@[simp] theorem Dev.secPut_regs (d : Dev) (s : Sec) (a : Nat) (f : Field) (v : Nat) : (d.secPut s a f v).regs = d.regs := rfl
@[simp] theorem Dev.secPut_snap (d : Dev) (s : Sec) (a : Nat) (f : Field) (v : Nat) : (d.secPut s a f v).snap = d.snap := rfl
@[simp] theorem Dev.secPut_fc (d : Dev) (s : Sec) (a : Nat) (f : Field) (v : Nat) : (d.secPut s a f v).fc = d.fc := rfl
@[simp] theorem Dev.secPut_isl (d : Dev) (s : Sec) (a : Nat) (f : Field) (v : Nat) : (d.secPut s a f v).isl = d.isl := rfl
@[simp] theorem Dev.secPut_safe (d : Dev) (s : Sec) (a : Nat) (f : Field) (v : Nat) : (d.secPut s a f v).safe = d.safe := rfl
@[simp] theorem Dev.secPut_points (d : Dev) (s : Sec) (a : Nat) (f : Field) (v : Nat) : (d.secPut s a f v).points = d.points := rfl
@[simp] theorem Dev.secPut_pulses (d : Dev) (s : Sec) (a : Nat) (f : Field) (v : Nat) : (d.secPut s a f v).pulses = d.pulses := rfl
@[simp] theorem Dev.secPut_aux (d : Dev) (s : Sec) (a : Nat) (f : Field) (v : Nat) : (d.secPut s a f v).aux = d.aux := rfl
@[simp] theorem Dev.secPut_inj (d : Dev) (s : Sec) (a : Nat) (f : Field) (v : Nat) : (d.secPut s a f v).inj = d.inj := rfl
@[simp] theorem Dev.secPut_keep (d : Dev) (s : Sec) (a : Nat) (f : Field) (v : Nat) : (d.secPut s a f v).keep = d.keep := rfl
@[simp] theorem Dev.secPut_mBase (d : Dev) (s : Sec) (a : Nat) (f : Field) (v : Nat) : (d.secPut s a f v).mBase = d.mBase := rfl
@[simp] theorem Dev.secPut_report (d : Dev) (s : Sec) (a : Nat) (f : Field) (v : Nat) : (d.secPut s a f v).report = d.report := rfl
@[simp] theorem Dev.secPut_rpt (d : Dev) (s : Sec) (a : Nat) (f : Field) (v : Nat) : (d.secPut s a f v).rpt = d.rpt := rfl
@[simp] theorem Dev.secPut_rptWait (d : Dev) (s : Sec) (a : Nat) (f : Field) (v : Nat) : (d.secPut s a f v).rptWait = d.rptWait := rfl
@[simp] theorem Dev.secPut_rptRecent (d : Dev) (s : Sec) (a : Nat) (f : Field) (v : Nat) : (d.secPut s a f v).rptRecent = d.rptRecent := rfl
@[simp] theorem Dev.secPut_crypto (d : Dev) (s : Sec) (a : Nat) (f : Field) (v : Nat) : (d.secPut s a f v).crypto = d.crypto := rfl
@[simp] theorem Dev.secPut_cryptoOn (d : Dev) (s : Sec) (a : Nat) (f : Field) (v : Nat) : (d.secPut s a f v).cryptoOn = d.cryptoOn := rfl
@[simp] theorem Dev.secPut_nvOut (d : Dev) (s : Sec) (a : Nat) (f : Field) (v : Nat) : (d.secPut s a f v).nvOut = d.nvOut := rfl
@[simp] theorem Dev.secPut_policy (d : Dev) (s : Sec) (a : Nat) (f : Field) (v : Nat) : (d.secPut s a f v).policy = d.policy := rfl
@[simp] theorem Dev.secPut_plls (d : Dev) (s : Sec) (a : Nat) (f : Field) (v : Nat) : (d.secPut s a f v).plls = d.plls := rfl
@[simp] theorem Dev.secPut_rcPpm (d : Dev) (s : Sec) (a : Nat) (f : Field) (v : Nat) : (d.secPut s a f v).rcPpm = d.rcPpm := rfl
@[simp] theorem Dev.secPut_time (d : Dev) (s : Sec) (a : Nat) (f : Field) (v : Nat) : (d.secPut s a f v).time = d.time := rfl
@[simp] theorem Dev.secPut_eth (d : Dev) (s : Sec) (a : Nat) (f : Field) (v : Nat) : (d.secPut s a f v).eth = d.eth := rfl
@[simp] theorem Dev.secPut_pool (d : Dev) (s : Sec) (a : Nat) (f : Field) (v : Nat) : (d.secPut s a f v).pool = d.pool := rfl
@[simp] theorem Dev.secPut_can (d : Dev) (s : Sec) (a : Nat) (f : Field) (v : Nat) : (d.secPut s a f v).can = d.can := rfl
@[simp] theorem Dev.secPut_uart (d : Dev) (s : Sec) (a : Nat) (f : Field) (v : Nat) : (d.secPut s a f v).uart = d.uart := rfl
@[simp] theorem Dev.secPut_i2c (d : Dev) (s : Sec) (a : Nat) (f : Field) (v : Nat) : (d.secPut s a f v).i2c = d.i2c := rfl
@[simp] theorem Dev.secPut_dl (d : Dev) (s : Sec) (a : Nat) (f : Field) (v : Nat) : (d.secPut s a f v).dl = d.dl := rfl
@[simp] theorem Dev.secPut_hp (d : Dev) (s : Sec) (a : Nat) (f : Field) (v : Nat) : (d.secPut s a f v).hp = d.hp := rfl
@[simp] theorem Dev.secPut_rwpBase (d : Dev) (s : Sec) (a : Nat) (f : Field) (v : Nat) : (d.secPut s a f v).rwpBase = d.rwpBase := rfl
@[simp] theorem Dev.secPut_rwpSheet (d : Dev) (s : Sec) (a : Nat) (f : Field) (v : Nat) : (d.secPut s a f v).rwpSheet = d.rwpSheet := rfl
@[simp] theorem Dev.secPut_held (d : Dev) (s : Sec) (a : Nat) (f : Field) (v : Nat) : (d.secPut s a f v).held = d.held := rfl
@[simp] theorem Dev.secPut_up (d : Dev) (s : Sec) (a : Nat) (f : Field) (v : Nat) : (d.secPut s a f v).up = d.up := rfl
@[simp] theorem Dev.secPut_freeCount (d : Dev) (s : Sec) (a : Nat) (f : Field) (v : Nat) : (d.secPut s a f v).freeCount = d.freeCount := rfl

@[simp] theorem Dev.pulse_regs (d : Dev) (n : Nat) : (d.pulse n).regs = d.regs := rfl
@[simp] theorem Dev.pulse_snap (d : Dev) (n : Nat) : (d.pulse n).snap = d.snap := rfl
@[simp] theorem Dev.pulse_sec (d : Dev) (n : Nat) : (d.pulse n).sec = d.sec := rfl
@[simp] theorem Dev.pulse_isl (d : Dev) (n : Nat) : (d.pulse n).isl = d.isl := rfl
@[simp] theorem Dev.pulse_safe (d : Dev) (n : Nat) : (d.pulse n).safe = d.safe := rfl
@[simp] theorem Dev.pulse_points (d : Dev) (n : Nat) : (d.pulse n).points = d.points := rfl
@[simp] theorem Dev.pulse_pulses (d : Dev) (n : Nat) : (d.pulse n).pulses = d.pulses := rfl
@[simp] theorem Dev.pulse_aux (d : Dev) (n : Nat) : (d.pulse n).aux = d.aux := rfl
@[simp] theorem Dev.pulse_inj (d : Dev) (n : Nat) : (d.pulse n).inj = d.inj := rfl
@[simp] theorem Dev.pulse_keep (d : Dev) (n : Nat) : (d.pulse n).keep = d.keep := rfl
@[simp] theorem Dev.pulse_mBase (d : Dev) (n : Nat) : (d.pulse n).mBase = d.mBase := rfl
@[simp] theorem Dev.pulse_report (d : Dev) (n : Nat) : (d.pulse n).report = d.report := rfl
@[simp] theorem Dev.pulse_rpt (d : Dev) (n : Nat) : (d.pulse n).rpt = d.rpt := rfl
@[simp] theorem Dev.pulse_rptWait (d : Dev) (n : Nat) : (d.pulse n).rptWait = d.rptWait := rfl
@[simp] theorem Dev.pulse_rptRecent (d : Dev) (n : Nat) : (d.pulse n).rptRecent = d.rptRecent := rfl
@[simp] theorem Dev.pulse_crypto (d : Dev) (n : Nat) : (d.pulse n).crypto = d.crypto := rfl
@[simp] theorem Dev.pulse_cryptoOn (d : Dev) (n : Nat) : (d.pulse n).cryptoOn = d.cryptoOn := rfl
@[simp] theorem Dev.pulse_nvOut (d : Dev) (n : Nat) : (d.pulse n).nvOut = d.nvOut := rfl
@[simp] theorem Dev.pulse_policy (d : Dev) (n : Nat) : (d.pulse n).policy = d.policy := rfl
@[simp] theorem Dev.pulse_plls (d : Dev) (n : Nat) : (d.pulse n).plls = d.plls := rfl
@[simp] theorem Dev.pulse_rcPpm (d : Dev) (n : Nat) : (d.pulse n).rcPpm = d.rcPpm := rfl
@[simp] theorem Dev.pulse_time (d : Dev) (n : Nat) : (d.pulse n).time = d.time := rfl
@[simp] theorem Dev.pulse_eth (d : Dev) (n : Nat) : (d.pulse n).eth = d.eth := rfl
@[simp] theorem Dev.pulse_pool (d : Dev) (n : Nat) : (d.pulse n).pool = d.pool := rfl
@[simp] theorem Dev.pulse_can (d : Dev) (n : Nat) : (d.pulse n).can = d.can := rfl
@[simp] theorem Dev.pulse_uart (d : Dev) (n : Nat) : (d.pulse n).uart = d.uart := rfl
@[simp] theorem Dev.pulse_i2c (d : Dev) (n : Nat) : (d.pulse n).i2c = d.i2c := rfl
@[simp] theorem Dev.pulse_dl (d : Dev) (n : Nat) : (d.pulse n).dl = d.dl := rfl
@[simp] theorem Dev.pulse_hp (d : Dev) (n : Nat) : (d.pulse n).hp = d.hp := rfl
@[simp] theorem Dev.pulse_rwpBase (d : Dev) (n : Nat) : (d.pulse n).rwpBase = d.rwpBase := rfl
@[simp] theorem Dev.pulse_rwpSheet (d : Dev) (n : Nat) : (d.pulse n).rwpSheet = d.rwpSheet := rfl
@[simp] theorem Dev.pulse_held (d : Dev) (n : Nat) : (d.pulse n).held = d.held := rfl
@[simp] theorem Dev.pulse_up (d : Dev) (n : Nat) : (d.pulse n).up = d.up := rfl
@[simp] theorem Dev.pulse_freeCount (d : Dev) (n : Nat) : (d.pulse n).freeCount = d.freeCount := rfl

• • •

> [Work request]:
Return only the exact lines from the opening of the records through the line that contains "v).snap = d.snap := rfl", both included.

> [Written solution]:
@[simp] theorem Dev.secPut_regs (d : Dev) (s : Sec) (a : Nat) (f : Field) (v : Nat) : (d.secPut s a f v).regs = d.regs := rfl
@[simp] theorem Dev.secPut_snap (d : Dev) (s : Sec) (a : Nat) (f : Field) (v : Nat) : (d.secPut s a f v).snap = d.snap := rfl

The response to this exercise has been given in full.